*** Begin section ***
-- ==== Sys2Proof/Machine/Bus.lean ====
section
/-! DEFINITION. The bus: the address map (R70 to R79), the I/O registers (R33 to R51, R74), and the CPU-side access with
its blocking (R80 to R83). A read is two functions, the byte and the state it leaves: only a read that a collaborator
answers leaves another state, one draw further. -/

namespace Sys2Proof.Machine

/-! ## The address map (R71) -/

/-- The ranges of the address map (R71). -/
inductive Region where
  | rom | vram | extRam | wram | echo | oam | prohibited | io | hram | ie
deriving DecidableEq, Repr

/-- The range an address lies in (R71). -/
def regionOf (a : Word) : Region :=
  if a.toNat < 0x8000 then .rom
  else if a.toNat < 0xA000 then .vram
  else if a.toNat < 0xC000 then .extRam
  else if a.toNat < 0xE000 then .wram
  else if a.toNat < 0xFE00 then .echo
  else if a.toNat < 0xFEA0 then .oam
  else if a.toNat < 0xFF00 then .prohibited
  else if a.toNat < 0xFF80 then .io
  else if a.toNat < 0xFFFF then .hram
  else .ie

/-- The owners of the I/O addresses (R74). -/
inductive IoReg where
  | joypad | serial | div | tima | tma | tac | ifReg | apu
  | lcdc | stat | scy | scx | ly | lyc | dma | bgp | obp0 | obp1 | wy | wx | boot | unclaimed
deriving DecidableEq, Repr

/-- The owner of an I/O address (R74); an address with none is unclaimed (R94). -/
def ioRegOf (a : Word) : IoReg :=
  if a = 0xFF00 then .joypad
  else if a = 0xFF01 ∨ a = 0xFF02 then .serial
  else if a = 0xFF04 then .div
  else if a = 0xFF05 then .tima
  else if a = 0xFF06 then .tma
  else if a = 0xFF07 then .tac
  else if a = 0xFF0F then .ifReg
  else if 0xFF10 ≤ a.toNat ∧ a.toNat ≤ 0xFF3F then .apu
  else if a = 0xFF40 then .lcdc
  else if a = 0xFF41 then .stat
  else if a = 0xFF42 then .scy
  else if a = 0xFF43 then .scx
  else if a = 0xFF44 then .ly
  else if a = 0xFF45 then .lyc
  else if a = 0xFF46 then .dma
  else if a = 0xFF47 then .bgp
  else if a = 0xFF48 then .obp0
  else if a = 0xFF49 then .obp1
  else if a = 0xFF4A then .wy
  else if a = 0xFF4B then .wx
  else if a = 0xFF50 then .boot
  else .unclaimed

/-! ## Collaborators -/

/-- The byte of the boot image at an offset: the one that is known, or a free value (R77; log entry 5). -/
def bootRomRead (s : State) (a : Nat) : Byte := (Memory.read s.env.bootRom a).getD (Config.bootRomByte a)

/-- `cart_read(addr)`: the byte that is known of the cartridge, or a draw (R79; log entry 4). -/
def cartRead (s : State) (a : Nat) : Byte := (Memory.read s.env.cart a).getD (Config.cartDraw s.env.draws)

/-- The environment after a cartridge write (R79; log entry 4): the write is delivered, and of what was known of the
cartridge only "ROM bank 0 (fixed)" is still known (R71). -/
def Env.cartWrite (a : Word) (v : Byte) (e : Env) : Env :=
  { e with cart := e.cart.filter (fun c => decide (c.1 < 0x4000)), outputs := e.outputs ++ [.cartWrite a v] }

/-- The environment after a write to the joypad, serial port or APU (R74; log entry 6). -/
def Env.ioWrite (a : Word) (v : Byte) (e : Env) : Env := { e with outputs := e.outputs ++ [.ioWrite a v] }

/-- The state one draw further. -/
def takeDraw (s : State) : State := s.setEnv { s.env with draws := s.env.draws + 1 }

/-! ## I/O registers -/

/-- `IoRead(a)` (R74): R33 to R51, R94, R320. -/
def ioRead (s : State) (a : Word) : Byte :=
  match ioRegOf a with
  | .joypad | .serial | .apu => Config.ioDraw s.env.draws
  | .div => s.timer.div
  | .tima => s.timer.tima
  | .tma => s.timer.tma
  | .tac => 0b11111#5 ++ s.timer.tac
  | .ifReg => 0b111#3 ++ s.ifReg
  | .lcdc => s.ppu.lcdc
  | .stat => s.ppu.stat
  | .scy => s.ppu.scy
  | .scx => s.ppu.scx
  | .ly => BitVec.ofNat 8 s.ppu.ly
  | .lyc => s.ppu.lyc
  | .dma => s.dma.reg
  | .bgp => s.ppu.bgp
  | .obp0 => s.ppu.obp0
  | .obp1 => s.ppu.obp1
  | .wy => s.ppu.wy
  | .wx => s.ppu.wx
  | .boot => 0xFF
  | .unclaimed => 0xFF

/-- Whether a collaborator answers a read of an I/O address (R74). -/
def ioDraws (a : Word) : Bool :=
  match ioRegOf a with
  | .joypad | .serial | .apu => true
  | .div | .tima | .tma | .tac | .ifReg | .lcdc | .stat | .scy | .scx | .ly | .lyc | .dma | .bgp | .obp0 | .obp1
  | .wy | .wx | .boot | .unclaimed => false

/-- A CPU write to FF46 starts the copy (R340). -/
def Dma.start (v : Byte) : Dma := { reg := v, active := true, src := wordOf v 0, index := 0, sub := 0 }

/-- `IoWrite(a, v)` (R74): R33 to R51, R94, R322, R327 to R329, R340, R385, R386, R389. -/
def ioWrite (a : Word) (v : Byte) (s : State) : State :=
  match ioRegOf a with
  | .joypad | .serial | .apu => s.setEnv (s.env.ioWrite a v)
  | .div => s.setTimer s.timer.resetCounter
  | .tima => s.setTimer (s.timer.writeTima v)
  | .tma => s.setTimer (s.timer.writeTma v)
  | .tac => s.setTimer (s.timer.writeTac v)
  | .ifReg => s.setIf (v.setWidth 5)
  | .lcdc => writeLcdc v s
  | .stat => s.setPpu { s.ppu with statSel := v.extractLsb' 3 4 }
  | .scy => s.setPpu { s.ppu with scy := v }
  | .scx => s.setPpu { s.ppu with scx := v }
  | .ly => s
  | .lyc => s.setPpu { s.ppu with lyc := v }
  | .dma => s.setDma (Dma.start v)
  | .bgp => s.setPpu { s.ppu with bgp := v }
  | .obp0 => s.setPpu { s.ppu with obp0 := v }
  | .obp1 => s.setPpu { s.ppu with obp1 := v }
  | .wy => s.setPpu { s.ppu with wy := v }
  | .wx => s.setPpu { s.ppu with wx := v }
  | .boot => { s with bootMapped := false }
  | .unclaimed => s

/-! ## The bus (R71) -/

/-- Whether a read comes from the boot image (R77). -/
def inBootOverlay (s : State) (a : Word) : Bool := s.bootMapped && decide (a.toNat ≤ 0x00FF)

/-- `BusRead(a)` (R71, "read" column). -/
def busRead (s : State) (a : Word) : Byte :=
  match regionOf a with
  | .rom => if inBootOverlay s a then bootRomRead s a.toNat else cartRead s a.toNat
  | .vram | .wram | .oam | .hram => ramRead s a.toNat
  | .extRam => cartRead s a.toNat
  | .echo => ramRead s (a.toNat - 0x2000)
  | .prohibited => 0xFF
  | .io => ioRead s a
  | .ie => s.ieReg

/-- Whether `BusRead(a)` takes a draw: a collaborator answers, and the answer is not known. -/
def busDraws (s : State) (a : Word) : Bool :=
  match regionOf a with
  | .rom => !inBootOverlay s a && (Memory.read s.env.cart a.toNat).isNone
  | .extRam => (Memory.read s.env.cart a.toNat).isNone
  | .io => ioDraws a
  | .vram | .wram | .oam | .hram | .echo | .prohibited | .ie => false

/-- The state after `BusRead(a)`. "No read within the block has a side effect" (R90). -/
def afterBusRead (a : Word) (s : State) : State := if busDraws s a then takeDraw s else s

/-- `BusWrite(a, v)` (R71, "write" column). -/
def busWrite (a : Word) (v : Byte) (s : State) : State :=
  match regionOf a with
  | .rom | .extRam => s.setEnv (s.env.cartWrite a v)
  | .vram | .wram | .oam | .hram => ramWrite a.toNat v s
  | .echo => ramWrite (a.toNat - 0x2000) v s
  | .prohibited => s
  | .io => ioWrite a v s
  | .ie => { s with ieReg := v }

/-! ## The CPU-side access (R80 to R83) -/

/-- Whether a CPU-side access is blocked: by DMA outside FF80–FFFE (R82), by mode 3 in VRAM and OAM, by mode 2 in OAM
(R83). -/
def cpuBlocked (s : State) (a : Word) : Bool :=
  (s.dma.active && decide (regionOf a ≠ .hram))
    || (decide (regionOf a = .vram) && decide (s.ppu.mode = .pixelXfer))
    || (decide (regionOf a = .oam) && (decide (s.ppu.mode = .oamScan) || decide (s.ppu.mode = .pixelXfer)))

/-- `CpuRead(a)` (R80): a blocked read gives 0xFF. -/
def cpuRead (s : State) (a : Word) : Byte := if cpuBlocked s a then 0xFF else busRead s a

/-- The state after `CpuRead(a)`. -/
def afterCpuRead (a : Word) (s : State) : State := if cpuBlocked s a then s else afterBusRead a s

/-- `CpuWrite(a, v)` (R81): a blocked write is dropped. -/
def cpuWrite (a : Word) (v : Byte) (s : State) : State := if cpuBlocked s a then s else busWrite a v s

end Sys2Proof.Machine
end

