-- ==== Sys2Proof/Machine/Control.lean ====
section
/-! DEFINITION. The control transfers (R240 to R251). PC is already past the instruction's bytes (R25). -/

namespace Sys2Proof.Machine

/-! ## Shared operations -/

/-- `Internal(); PC <- nn` (R241). -/
def jp (nn : Word) (s : State) : State := (internal s).setPc nn

/-- `JP cc,nn` (R242). -/
def jpCond (cc : Cond) (nn : Word) (s : State) : State := if s.regs.f.holds cc then jp nn s else s

/-- `PC <- HL` (R243): no memory is read. -/
def jpHl (s : State) : State := s.setPc s.regs.hl

/-- `Internal(); PC <- PC + sext_16(e)` (R244). -/
def jr (e : Byte) (s : State) : State := (internal s).setPc (s.regs.pc + sext16 e)

/-- `JR cc,e8` (R245). -/
def jrCond (cc : Cond) (e : Byte) (s : State) : State := if s.regs.f.holds cc then jr e s else s

/-- `Internal(); Push16(PC); PC <- nn` (R246). -/
def call (nn : Word) (s : State) : State := (push16 s.regs.pc (internal s)).setPc nn

/-- `CALL cc,nn` (R247). -/
def callCond (cc : Cond) (nn : Word) (s : State) : State := if s.regs.f.holds cc then call nn s else s

/-- `PC <- Pop16(); Internal()` (R248). -/
def ret (s : State) : State := internal ((pop16 s).setPc (popWord s))

/-- `RET cc` (R249): the internal M-cycle comes first, taken or not. -/
def retCond (cc : Cond) (s : State) : State :=
  let s' := internal s
  if s'.regs.f.holds cc then ret s' else s'

/-- `RETI` (R250). -/
def reti (s : State) : State := returnFromInterrupt s

/-- `Internal(); Push16(PC); PC <- zext_16(ttt) · 8` (R251). -/
def rst (t : Oct) (s : State) : State := call (rstTarget t) s

/-! ## The rows -/

/-! `JP nn` (R241). -/

def execJpNn (nn : Word) (s : State) : Result := .next (jp nn s)

/-! `JP cc,nn` (R242). -/

def execJpNzNn (nn : Word) (s : State) : Result := .next (jpCond .nz nn s)
def execJpZNn (nn : Word) (s : State) : Result := .next (jpCond .z nn s)
def execJpNcNn (nn : Word) (s : State) : Result := .next (jpCond .nc nn s)
def execJpCNn (nn : Word) (s : State) : Result := .next (jpCond .c nn s)

/-! `JP HL` (R243). -/

def execJpHl (s : State) : Result := .next (jpHl s)

/-! `JR e8` (R244). -/

def execJrE8 (e : Byte) (s : State) : Result := .next (jr e s)

/-! `JR cc,e8` (R245). -/

def execJrNzE8 (e : Byte) (s : State) : Result := .next (jrCond .nz e s)
def execJrZE8 (e : Byte) (s : State) : Result := .next (jrCond .z e s)
def execJrNcE8 (e : Byte) (s : State) : Result := .next (jrCond .nc e s)
def execJrCE8 (e : Byte) (s : State) : Result := .next (jrCond .c e s)

/-! `CALL nn` (R246). -/

def execCallNn (nn : Word) (s : State) : Result := .next (call nn s)

/-! `CALL cc,nn` (R247). -/

def execCallNzNn (nn : Word) (s : State) : Result := .next (callCond .nz nn s)
def execCallZNn (nn : Word) (s : State) : Result := .next (callCond .z nn s)
def execCallNcNn (nn : Word) (s : State) : Result := .next (callCond .nc nn s)
def execCallCNn (nn : Word) (s : State) : Result := .next (callCond .c nn s)

/-! `RET` (R248). -/

def execRet (s : State) : Result := .next (ret s)

/-! `RET cc` (R249). -/

def execRetNz (s : State) : Result := .next (retCond .nz s)
def execRetZ (s : State) : Result := .next (retCond .z s)
def execRetNc (s : State) : Result := .next (retCond .nc s)
def execRetC (s : State) : Result := .next (retCond .c s)

/-! `RETI` (R250). -/

def execReti (s : State) : Result := .next (reti s)

/-! `RST t` (R251). -/

def execRst00 (s : State) : Result := .next (rst .o0 s)
def execRst08 (s : State) : Result := .next (rst .o1 s)
def execRst10 (s : State) : Result := .next (rst .o2 s)
def execRst18 (s : State) : Result := .next (rst .o3 s)
def execRst20 (s : State) : Result := .next (rst .o4 s)
def execRst28 (s : State) : Result := .next (rst .o5 s)
def execRst30 (s : State) : Result := .next (rst .o6 s)
def execRst38 (s : State) : Result := .next (rst .o7 s)

end Sys2Proof.Machine
end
*** End section ***
» Task item: Print exactly the lines of the listing above starting at the line containing "s.setIf (v.setWidth 5)" and ending at the line containing "def afterBusRead (a", both included.

» Answer to this problem:
  | .ifReg => s.setIf (v.setWidth 5)
  | .lcdc => writeLcdc v s
  | .stat => s.setPpu { s.ppu with statSel := v.extractLsb' 3 4 }
  | .scy => s.setPpu { s.ppu with scy := v }
  | .scx => s.setPpu { s.ppu with scx := v }
  | .ly => s
  | .lyc => s.setPpu { s.ppu with lyc := v }
  | .dma => s.setDma (Dma.start v)
  | .bgp => s.setPpu { s.ppu with bgp := v }
  | .obp0 => s.setPpu { s.ppu with obp0 := v }
  | .obp1 => s.setPpu { s.ppu with obp1 := v }
  | .wy => s.setPpu { s.ppu with wy := v }
  | .wx => s.setPpu { s.ppu with wx := v }
  | .boot => { s with bootMapped := false }
  | .unclaimed => s

/-! ## The bus (R71) -/

/-- Whether a read comes from the boot image (R77). -/
def inBootOverlay (s : State) (a : Word) : Bool := s.bootMapped && decide (a.toNat ≤ 0x00FF)

/-- `BusRead(a)` (R71, "read" column). -/
def busRead (s : State) (a : Word) : Byte :=
  match regionOf a with
  | .rom => if inBootOverlay s a then bootRomRead s a.toNat else cartRead s a.toNat
  | .vram | .wram | .oam | .hram => ramRead s a.toNat
  | .extRam => cartRead s a.toNat
  | .echo => ramRead s (a.toNat - 0x2000)
  | .prohibited => 0xFF
  | .io => ioRead s a
  | .ie => s.ieReg

/-- Whether `BusRead(a)` takes a draw: a collaborator answers, and the answer is not known. -/
def busDraws (s : State) (a : Word) : Bool :=
  match regionOf a with
  | .rom => !inBootOverlay s a && (Memory.read s.env.cart a.toNat).isNone
  | .extRam => (Memory.read s.env.cart a.toNat).isNone
  | .io => ioDraws a
  | .vram | .wram | .oam | .hram | .echo | .prohibited | .ie => false

/-- The state after `BusRead(a)`. "No read within the block has a side effect" (R90). -/
def afterBusRead (a : Word) (s : State) : State := if busDraws s a then takeDraw s else s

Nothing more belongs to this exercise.